(What needs to be done): Please copy out the entries below exactly, beginning with the line that contains "an invalidation does" and ending with the line that contains "left.foldl min (Geo.sets r.geo)", and include nothing outside that span.
*** Supplied data ***
-- ==== Sys2Proof/Machine/VCache.lean ====
section
/-! DEFINITION. The virtual cache instructions and the background work of a cache (05 R114, R122 to R131), share scrubs and the
register writes that call for them (05 R108 to R110). -/

namespace Sys2Proof.Machine

/-! ### Images (05 R114, R127, R129) -/

/-- Whether the image w0 to w3 is well formed (05 R114). -/
def imageOk (w0 w1 w2 w3 : Word) : Bool :=
  let g : Geo := (w0, w1)
  let home : Bool := Geo.placeKind g == 0
  decide (fld w0 48 2 ≠ 3) && decide (fld w0 45 3 ≤ 4) && decide (fld w0 42 3 ≤ 4) && decide (fld w0 40 2 ≠ 3) &&
    fld w0 0 15 == 0 && fld w1 0 36 == 0 && fld w2 32 32 == 0 && decide (w3 = 0) &&
    decide (fld w0 37 3 ≠ 0) && decide (Geo.fsh g + Geo.nsh g + 1 ≤ 16) &&
    (decide (Geo.placeKind g ≠ 2) || Geo.policy g == 3) &&
    (if home then decide (w1 = 0)
     else Geo.homeCore g == 0 && decide (fld w1 56 8 ≠ 0) && decide (fld w1 52 4 ≠ 0) &&
       decide (fld w1 48 4 + fld w1 40 4 ≤ 15) && decide (fld w1 44 4 + fld w1 36 4 ≤ 15))
/-- The members of a layout (05 R115). -/
def Geo.members (g : Geo) : List Nat := allCores.filter fun c => Geo.has g c
/-- Whether two layouts share a share of some core (05 R114). -/
def Geo.meets (g h : Geo) : Bool :=
  decide (Geo.fsh g ≤ Geo.fsh h + Geo.nsh h) && decide (Geo.fsh h ≤ Geo.fsh g + Geo.nsh g) &&
    (Geo.members g).any fun c => Geo.has h c
/-- Whether a layout uses a share that is scratch on a member (05 R127, R129). -/
def State.meetsScratch (s : State) (g : Geo) : Bool := (Geo.members g).any fun c => decide (Geo.fsh g < (s.core c).bsplit)
/-- SharesConflict of 05 R129: with another record that is not FREE, its new layout included, or with scratch. -/
def State.sharesConflict (s : State) (g : Geo) (id : Nat) : Bool :=
  s.meetsScratch g || s.cdrs.any fun p => p.1 != id && decide (p.2.state ≠ 0) &&
    (Geo.meets g p.2.geo || (match p.2.shadow with
      | some h => Geo.meets g h
      | none => false))
/-- A record from an image: V, RCLM and EPOCH as a definition sets them, and a state (05 R113, R129). -/
def recordWord (w0 : Word) (state : Nat) : Word := setFld (setFld (setFld w0 63 1 1) 60 3 state) 36 1 0

/-- Marks the shares of a layout with an owner (05 R108). -/
def State.ownShares (s : State) (g : Geo) (domain : Nat) : State :=
  (Geo.members g).foldl (fun s c => s.modCore c fun k =>
    { k with owners := (List.range 16).foldl (fun o i => if Geo.fsh g ≤ i ∧ i ≤ Geo.fsh g + Geo.nsh g then tset o i domain else o) k.owners }) s
/-- Whether a layout has a share whose owner tag is foreign (05 R108). -/
def State.foreignShares (s : State) (g : Geo) (domain : Nat) : Bool :=
  (Geo.members g).any fun c => (List.range (Geo.nsh g + 1)).any fun i => tget (s.core c).owners (Geo.fsh g + i) 0 != domain

/-- A barrier object as a command names it: bit 63 marks that one is named. -/
def barMark (va : Addr) : Word := BitVec.ofNat 64 (va.toNat + 2 ^ 63)
/-- Checks the object that a command names: alignment, and a TRACKED page of the module (05 R130, 15 R318). -/
def commandObjM (va : Addr) : M Word := do
  alignM va 32
  let _ ← trackedM .atomic 32 va
  return barMark va
/-- The operation that a command of the issuing context starts. -/
def State.vcOp (s : State) (kind : Nat) (bar : Word) : VcOp :=
  { kind := kind, bar := bar, domain := s.mine.domain, sup := decide (s.me.mode = .supervisor), core := s.curCore, done := 0, psn := false }

/-! ### vcdef, vcresize (05 R129) -/

/-- The status of a command in the register it names. -/
def statusM (m : Bool) (d : RegDst) (n : Nat) : M Unit :=
  modM fun s => (s.writeDst s.curCore s.curCtx d (BitVec.ofNat 64 n)).retire m
/-- Activation: at once when no share is foreign; otherwise the issuer is parked until the scrub has finished. -/
def activateM (m : Bool) (d : RegDst) (id : Nat) : M Unit := modM fun s =>
  let r := s.cdr id
  if s.foreignShares r.geo r.domain then
    let (s, sid) := match r.scrubId with
      | some sid => (s, sid)
      | none => ({ s.modCdr id fun r => { r with scrubId := some s.nextId } with
          nextId := s.nextId + 1
          scrubs := tset s.scrubs s.nextId (.activate id s.curCore (some s.curCtx)) }, s.nextId)
    s.modMe fun y => { y.advance with st := .parked, wait := .scrub sid m d 0 }
  else ((s.activateCache id).writeDst s.curCore s.curCtx d 0).retire m
/-- vcdef (05 R129). -/
def execVcdef (m : Bool) (a b : BitVec 5) (s : State) : Out :=
  let v := s.vreg a
  let w := s.reg b
  let d := s.dst b
  let im (i : Nat) : Word := v.extractLsb' (64 * i) 64
  let id := fld w 0 8
  let op := fld w 8 2
  runM (do
    supervisorM
    allDoneM
    let r ← getM fun s => s.cdr id
    if fld w 10 54 ≠ 0 ∨ op = 3 then statusM m d 2
    else if op = 0 then
      if r.w0.getLsbD 63 then statusM m d 1
      else if !imageOk (im 0) (im 1) (im 2) (im 3) then statusM m d 2
      else if ← getM fun s => s.sharesConflict (im 0, im 1) id then statusM m d 3
      else do
        modM fun s => s.setCdr id { Cdr.reset with w0 := recordWord (im 0) 1, w1 := im 1 }
        statusM m d 0
    else if op = 1 then
      if r.state ≠ 1 then statusM m d 1
      else if ← getM fun s => s.sharesConflict r.geo id then statusM m d 3
      else activateM m d id
    else if r.state = 1 then do
      modM fun s => { s with cdrs := tdel s.cdrs id }
      statusM m d 0
    else if r.state = 2 then do
      let bar ← if im 4 = 0 then pure 0 else commandObjM (ptrVa (im 4))
      modM fun s => s.retireCache id bar (s.vcOp 4 bar)
      statusM m d 0
    else statusM m d 1) s
/-- vcresize (05 R127, R129). -/
def execVcresize (m : Bool) (a b : BitVec 5) (s : State) : Out :=
  let v := s.vreg a
  let w := s.reg b
  let d := s.dst b
  let im (i : Nat) : Word := v.extractLsb' (64 * i) 64
  let id := fld w 0 8
  let g : Geo := (im 0, im 1)
  runM (do
    supervisorM
    engineM
    allDoneM
    let r ← getM fun s => s.cdr id
    if fld w 8 56 ≠ 0 then statusM m d 2
    else if r.state ≠ 2 then statusM m d 1
    else if !imageOk (im 0) (im 1) (im 2) (im 3) ∨ fld (im 0) 50 10 ≠ r.domain ∨ fld r.w0 37 3 &&& (7 - fld (im 0) 37 3) ≠ 0 then
      statusM m d 2
    else if (← getM fun s => s.sharesConflict g id) || Geo.meets g r.geo then statusM m d 3
    else do
      let bar ← if im 4 = 0 then pure 0 else commandObjM (ptrVa (im 4))
      modM fun s => (s.setCdr id { r.setState 3 with
        shadow := some g, progress := 0, psn := false, bar := some (bar, s.vcOp 1 bar) }).ownShares g r.domain
      statusM m d 0) s

/-! ### vcflush, vcinv, vcstat (05 R130, R131) -/

/-- Orders 1 to 4 of 05 R121 for a command on a whole cache; order 2 for user contexts only. -/
def State.vcCommandCheck (s : State) (id : Nat) : Option Nat :=
  let r := s.cdr id
  if !r.w0.getLsbD 63 then some 1
  else if s.me.mode = .user ∧ r.domain ≠ s.mine.domain then some 2
  else if r.state = 1 then some 3
  else if r.state = 4 then some 4
  else none
/-- Queues a background operation; the first of the queue runs (05 R130). -/
def Cdr.enqueue (r : Cdr) (op : VcOp) : Cdr :=
  { r with
    ops := r.ops ++ [op]
    progress := if r.ops = [] ∧ r.shadow.isNone then 0 else r.progress
    psn := if r.ops = [] ∧ r.shadow.isNone then false else r.psn }
/-- vcflush and vcinv (05 R130). -/
def vcCommandM (m : Bool) (kind : Nat) (a b : BitVec 5) : M Unit := do
  let w ← getM fun s => s.reg a
  let va ← getM fun s => ptrVa (s.reg b)
  let id := fld w 0 8
  if b ≠ 0 then alignM va 32
  match ← getM fun s => s.vcCommandCheck id with
  | some n => faultM .vcFault (BitVec.ofNat 32 (n + 256 * id)) 0
  | none => do
    let bar ← if b = 0 then pure 0 else commandObjM va
    engineM
    allDoneM
    if 4 ≤ (← getM fun s => ((s.cdr id).ops.filter fun o => o.kind != 5).length) then holdM
    else do
      modM fun s => s.modCdr id fun r => r.enqueue (s.vcOp kind bar)
      retireM m
/-- vcflush (05 R130). -/
def execVcflush (m : Bool) (a b : BitVec 5) (s : State) : Out := runM (vcCommandM m 2 a b) s
/-- vcinv (05 R130). -/
def execVcinv (m : Bool) (a b : BitVec 5) (s : State) : Out := runM (vcCommandM m 3 a b) s

/-- OP of VCSTAT (05 R131). -/
def Cdr.running (r : Cdr) : Nat :=
  if r.state = 3 then 1 else match r.ops with
    | o :: _ => o.kind
    | [] => if r.state = 4 then 4 else 0
/-- The VCSTAT word; a FREE record gives zero (05 R131). -/
def Cdr.stat (r : Cdr) (id : Nat) : Word :=
  if r.state = 0 then 0 else
  let sets := Geo.sets r.geo
  let op := r.running
  let done := if op = 0 then sets else r.progress
  BitVec.ofNat 64 (r.state + r.domain * 2 ^ 3 + r.psn.toNat * 2 ^ 13 + r.rclm.toNat * 2 ^ 14 + (decide (op ≠ 0)).toNat * 2 ^ 15
    + op * 2 ^ 16 + id % 256 * 2 ^ 20 + sets * 2 ^ 28 + done * 2 ^ 42)
/-- vcstat (05 R131): a result of variable latency. -/
def execVcstat (m : Bool) (a b : BitVec 5) (s : State) : Out :=
  let id := fld (s.reg b) 0 8
  let r := s.cdr id
  if s.me.mode = .user ∧ r.state ≠ 0 ∧ r.domain ≠ s.mine.domain then
    .next (s.faultHere (accFault .vcFault (2 + 256 * id) 0))
  else .next (s.issueResult m [.scalar (s.dst a) (r.stat id)])

/-! ### Background work -/

/-- The layout that a line of a cache belongs to. -/
def Cdr.geoOf (r : Cdr) (l : VLine) : Geo :=
  match r.shadow with
  | some g => if l.lay = r.epoch.toNat then r.geo else g
  | none => r.geo
/-- The M copy of a unit in an L1, if its home has one. -/
def State.ownedCopy (s : State) (vcid u : Nat) : Option Copy :=
  (agents (s.home vcid u).sharers).findSome? fun c => if 8192 ≤ c then none else match (s.core c).copy? u .tracked with
    | some cp => if cp.st = .m ∧ cp.vcid = vcid then some cp else none
    | none => none
/-- Whether writing a line back writes a poisoned unit (05 R131). -/
def State.lineWritesPoison (s : State) (g : Geo) (l : VLine) : Bool :=
  let owned := l.unitNums g |>.filterMap fun u => (s.ownedCopy l.vcid u).map fun cp => (u, cp.poison)
  (l.dirty || !owned.isEmpty) && (l.unitNums g).any fun u => match owned.find? fun p => p.1 == u with
    | some p => p.2
    | none => (l.unitAt (u % (g.line / 128))).poison
/-- Notes that the running operation wrote back a poisoned unit. -/
def State.notePoison (s : State) (vcid : Nat) (p : Bool) : State := if p then s.modCdr vcid fun r => { r with psn := true } else s
/-- Units of a cache with copies or T-sharers at their homes. -/
def State.heldUnits (s : State) (vcid : Nat) : List Nat :=
  (s.homes.filter fun p => p.1 % 256 == vcid && (!p.2.sharers.isEmpty || !p.2.tshare.isEmpty)).map fun p => p.1 / 256
/-- Copies of a unit that no line holds leave as far as they may now. -/
def State.clearUnit (s : State) (vcid u : Nat) : State :=
  let h := s.home vcid u
  if !s.homeFree .other vcid u true || s.pinned vcid u then s
  else if !h.tshare.isEmpty then s.askSharers vcid u
  else
    let p := match s.ownedCopy vcid u with
      | some cp => cp.poison
      | none => false
    let s := (agents h.sharers).foldl (fun s a => if a < 8192 then s.giveUp a u true else if a < 16384 then s.dropTrackedCode (a - 8192) u else s) s
    (s.modHome vcid u fun h => { h with dir := .i, sharers := [] }).notePoison vcid p
/-- Every line of a cache leaves as far as it may now (05 R120). -/
def State.leaveLines (s : State) (vcid : Nat) : State :=
  let s := (s.vlines.filter fun l => l.vcid == vcid).foldl (fun s l =>
    let g := (s.cdr vcid).geoOf l
    if s.lineFree g l then (s.notePoison vcid (s.lineWritesPoison g l)).evictLine g l else s.pressLine g l) s
  (s.heldUnits vcid).foldl (fun s u => if s.vlines.any fun l => l.vcid == vcid && (l.unitNums ((s.cdr vcid).geoOf l)).contains u then s
    else s.clearUnit vcid u) s
/-- vcflush's pass: M copies come home and become S, and every dirty line goes to HBM and is clean (05 R130). -/
def State.flushLines (s : State) (vcid : Nat) : State :=
  let s := (s.heldUnits vcid).foldl (fun s u => match s.ownedCopy vcid u with
    | some cp => match s.seizeRaw .other vcid u false with
      | .busy s => s
      | .done s _ => s.notePoison vcid cp.poison
    | none => s) s
  (s.vlines.filter fun l => l.vcid == vcid && l.dirty).foldl (fun s l =>
    let g := (s.cdr vcid).geoOf l
    ((s.notePoison vcid (s.lineWritesPoison g l)).flushLine g l).setLine { l with dirty := false }) s
/-- The sets in which an operation still has something to do: a flush, dirty lines and M copies; any other, lines and copies. -/
def State.setsLeft (s : State) (vcid kind : Nat) : List Nat :=
  ((s.vlines.filter fun l => l.vcid == vcid && (l.dirty || kind != 2)).map fun l => l.set) ++
    ((s.heldUnits vcid).filter fun u => kind != 2 || (s.ownedCopy vcid u).isSome).map fun u => (s.spot vcid u none).set
/-- SETDONE after a pass of an operation: the sets below the first in which it still has something to do. A flush or an invalidation does
not come back to a set that it has passed (05 R130, R131). -/
def State.passedTo (s : State) (vcid kind : Nat) : Nat :=
  let r := s.cdr vcid
  let left := (s.setsLeft vcid kind).filter fun n => decide (kind ≠ 2 ∧ kind ≠ 3) || decide (r.progress ≤ n)
  left.foldl min (Geo.sets r.geo)
/-- Whether an access of a core that passed the checks of a cache is still to perform (05 R122); a stamped waiter is not. -/
def State.usesCache (s : State) (vcid : Nat) : Bool :=
  (s.cores.any fun p => p.2.ops.any fun o => (o.lanes.any fun l => !l.done && (match l.place with
      | .unit v _ _ _ => v == vcid
      | _ => false)) && !s.stWaiters.any fun w => w.core == p.1 && w.op == o.id) ||
  (s.net.any fun f => match f.pkt with
    | .ownReq _ v _ _ _ => v == vcid
    | .grant _ v _ _ _ _ _ => v == vcid
    | .invAck _ v _ _ => v == vcid
    | .writeBack _ _ _ v _ _ _ _ => v == vcid
    | _ => false) || (s.channels.any fun p => p.2.own.any fun q => q.1 == vcid) ||
  s.homes.any fun p => p.1 % 256 == vcid && p.2.queue.any fun q => s.waits q.1

/-- The arrival that ends a command, if it named an object; an object that no longer passes its checks takes none. -/
def State.vcArrive (s : State) (vcid : Nat) (bar : Word) (op : VcOp) : AtHome Unit :=
  if bar.getLsbD 63 then match s.completeVa (.agent 4 vcid) op.core op.domain 3 (200000 + vcid) op.sup (bar.setWidth 56) none false .arrive with
    | .busy s => .busy s
    | .done s _ => .done s ()
  else .done s ()
/-- Keeps a record while its command waits for its object. -/
def State.vcFinish (s : State) (vcid : Nat) (after : State) (bar : Word) (op : VcOp) : State :=
  match after.vcArrive vcid bar op with
  | .done t _ => t
  | .busy t => { t with cdrs := s.cdrs }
*** End of Supplied data ***
(Response for this exercise):
/-- SETDONE after a pass of an operation: the sets below the first in which it still has something to do. A flush or an invalidation does
not come back to a set that it has passed (05 R130, R131). -/
def State.passedTo (s : State) (vcid kind : Nat) : Nat :=
  let r := s.cdr vcid
  let left := (s.setsLeft vcid kind).filter fun n => decide (kind ≠ 2 ∧ kind ≠ 3) || decide (r.progress ≤ n)
  left.foldl min (Geo.sets r.geo)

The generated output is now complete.